Targeting Chronic Pain and Prescription Opioid Misuse with Mindfulness-Oriented Recovery Enhancement (MORE): Results from a Randomized Controlled Trial
Speaker: Eric Garland, PhD, LCSW
Format: Audio & Slides
INTRODUCTION: Prescription opioid misuse among persons with chronic pain is a prevalent threat to public health that has increased more than threefold over the past 20 years. This NIH-funded randomized controlled trial sought to determine whether an integrative, multimodal intervention, Mindfulness-Oriented Recovery Enhancement (MORE), could reduce chronic pain and opioid misuse. We hypothesized that MORE would reduce pain severity, functional impairment, opioid craving, and opioid misuse to a significantly greater extent than a support group (SG).

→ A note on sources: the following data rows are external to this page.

-- ==== Sys2Proof/Tests/Slice0.lean ====
section
/-! SUPPORT. The model's own tests: an ill-formed command for each check, commands whose results are read off the spec's tables, and for each
statement with hypotheses a state and operands that meet them. -/

open Sys2Proof Sys2Proof.Machine

/-! ### Well-formedness -/

/-- Each check from that of `regWrite` to that of `start` refuses a command that fails it alone. -/
theorem test_refused_regWrite_to_start :
    ([.regWrite (.host 4) 0 0 0,
      .rcRead (.host 4) 0 0,
      .narrowAccess (.host 4) 0 false none,
      .reg64LowRead (.host 4) 0,
      .reg64LowWrite (.host 4) 0 0,
      .reg64HighWrite (.host 4) 0 0,
      .softRst (.host 4) 16 false,
      .softRst .tolmor 64 false,
      .irqForce (.host 4) 16 0,
      .irqForce .tolmor 64 0,
      .lockPage (.host 4) 16,
      .lockPage .tolmor 64,
      .errFirstClear (.host 4) 16,
      .errFirstClear .tolmor 64,
      .stallWindow 32 0 0 none 0,
      .msixSend 4,
      .aggPop (.host 4) 0,
      .aggPop .tolmor 4,
      .scrubVisit 8,
      .scrubStart 8,
      .fifoReset 384 0,
      .fifoReset 0 60,
      .tribContention 0x8000,
      .start (.host 4) 0] : List Instr).all (fun i => !i.wf) = true := by decide +kernel

/-- Each check from that of `start` to that of `capPop` refuses a command that fails it alone. -/
theorem test_refused_start_to_capPop :
    ([.start .tolmor 512,
      .startExecute 512,
      .stop (.host 4) 0,
      .stop .tolmor 512,
      .stopEffect 512,
      .resume (.host 4) 0,
      .resume .tolmor 512,
      .kick (.host 4) 0,
      .kick .tolmor 512,
      .eddyCfgWrite (.host 4) 0 0,
      .eddyCfgWrite .tolmor 512 0,
      .bundleIssue 512 ⟨0, [], false⟩,
      .lockGrant 512,
      .lockTimeout 512 ⟨0, [], false⟩,
      .watchdog 512 ⟨0, [], false⟩,
      .memDataWrite (.host 4) 0 0 0,
      .memDataWrite .tolmor 512 0 0,
      .memDataRead (.host 4) 0 0,
      .memDataRead .tolmor 512 0,
      .streamFlushIn (.host 4) 0,
      .streamFlushIn .tolmor 512,
      .streamFlushOut (.host 4) 0,
      .streamFlushOut .tolmor 512,
      .capPop (.host 4) 0] : List Instr).all (fun i => !i.wf) = true := by decide +kernel

/-- Each check from that of `capPop` to that of `timeout` refuses a command that fails it alone. -/
theorem test_refused_capPop_to_timeout :
    ([.capPop .tolmor 512,
      .streamSource (.host 4) 0 0,
      .streamSource .tolmor 512 0,
      .stimIn (.host 4) 0 0 0,
      .stimIn .tolmor 512 0 0,
      .stimIn .tolmor 0 8 0,
      .streamIn 512 0,
      .streamOut 512,
      .transferBegin 512,
      .transferLine 512 0 [],
      .transferComplete 512 0 [],
      .ingress 0x195 (.queued 0),
      .egress 0x195 (.arrive 0),
      .rd 0x195 0 [] ⟨true, true, false⟩,
      .wr 0x195 0 [] ⟨true, true, false⟩,
      .msg 0x195 0 [] ⟨true, true, false⟩,
      .regRd 0x195 0 0,
      .regWr 0x195 0 0,
      .rdRsp 0x195,
      .wrRsp 0x195,
      .msgRsp 0x195,
      .regRsp 0x195,
      .timeout 0x195 0,
      .timeout 0 1024] : List Instr).all (fun i => !i.wf) = true := by decide +kernel

/-- Each check from that of `flitGap` to that of `rekey` refuses a command that fails it alone. -/
theorem test_refused_flitGap_to_rekey :
    ([.flitGap 0x195,
      .flushIn (.host 4) 0,
      .flushIn .tolmor 0x195,
      .flushOut (.host 4) 0,
      .flushOut .tolmor 0x195,
      .flushEffect 0x195 false,
      .dropRestIn (.host 4) 0,
      .dropRestIn .tolmor 0x195,
      .dropRestOut (.host 4) 0,
      .dropRestOut .tolmor 0x195,
      .txAbort 0x195,
      .drain 0x195 false,
      .drainEnd 0x195,
      .sweep 0x195,
      .hbmError 64,
      .create (.host 4) 0 0,
      .create .tolmor 66 0,
      .create .tolmor 0 32,
      .zeroingEnd 66,
      .destroy (.host 4) 0 0,
      .destroy .tolmor 66 0,
      .destroy .tolmor 0 32,
      .rekey (.host 4) 0 0,
      .rekey .tolmor 66 0] : List Instr).all (fun i => !i.wf) = true := by decide +kernel

/-- Each check from that of `rekey` to that of `eventLogCopy` refuses a command that fails it alone. -/
theorem test_refused_rekey_to_eventLogCopy :
    ([.rekey .tolmor 0 32,
      .walkTake 66 [],
      .walkDone 66,
      .finish (.host 4) 0 0,
      .finish .tolmor 66 0,
      .finish .tolmor 0 32,
      .slotZeroise 128 false,
      .wearWarn (.host 4) 0,
      .cxlLinkDown 2,
      .clockForceOff 32,
      .ffExchange 32 [],
      .swapZeroing 32,
      .meshQuiet 32,
      .planeFlip 32,
      .fillEnd 32,
      .loadEnd 32,
      .ring (.host 4) 0,
      .ring .tolmor 6,
      .deferredEnd 6 0 false,
      .cplPop (.host 4) 0,
      .cplPop .tolmor 6,
      .expired 6 0,
      .lockstepDisagree (some 3),
      .eventLogCopy 16 0] : List Instr).all (fun i => !i.wf) = true := by decide +kernel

METHODS: Chronic pain patients (N = 115) were randomized to either a MSW-led MORE group (n = 57) or a SG (n = 58). MORE intervention sessions involved training in mindfulness, cognitive reappraisal, and positive emotion regulation. Pain severity, functional interference, opioid craving, and opioid misuse were assessed pre- and post-intervention, as well as at 3-month follow-up. To explore therapeutic mechanisms, measures of reinterpretation of pain sensations, nonreactivity, reappraisal, and neurocognition were monitored pre- and post-treatment.
RESULTS: MORE participants reported significantly greater reductions in pain severity (p = .038) and interference (p = .003) than SG participants, which were maintained by 3-month follow-up and mediated by increased nonreactivity and reinterpretation of pain sensations. Compared with those in the SG, participants in MORE also evidenced significantly less desire for opioids (p = .027), and were significantly more likely to no longer meet criteria for opioid use disorder following treatment (p = .05). Clinical outcomes were linked to changes in attentional bias, cue-elicited heart rate variability, and cognitive control mechanisms.
DISCUSSION: By targeting key cognitive, affective, and psychophysiological processes, MORE appears to be a promising means of enhancing therapeutic outcomes among vulnerable persons suffering from chronic pain and opioid misuse.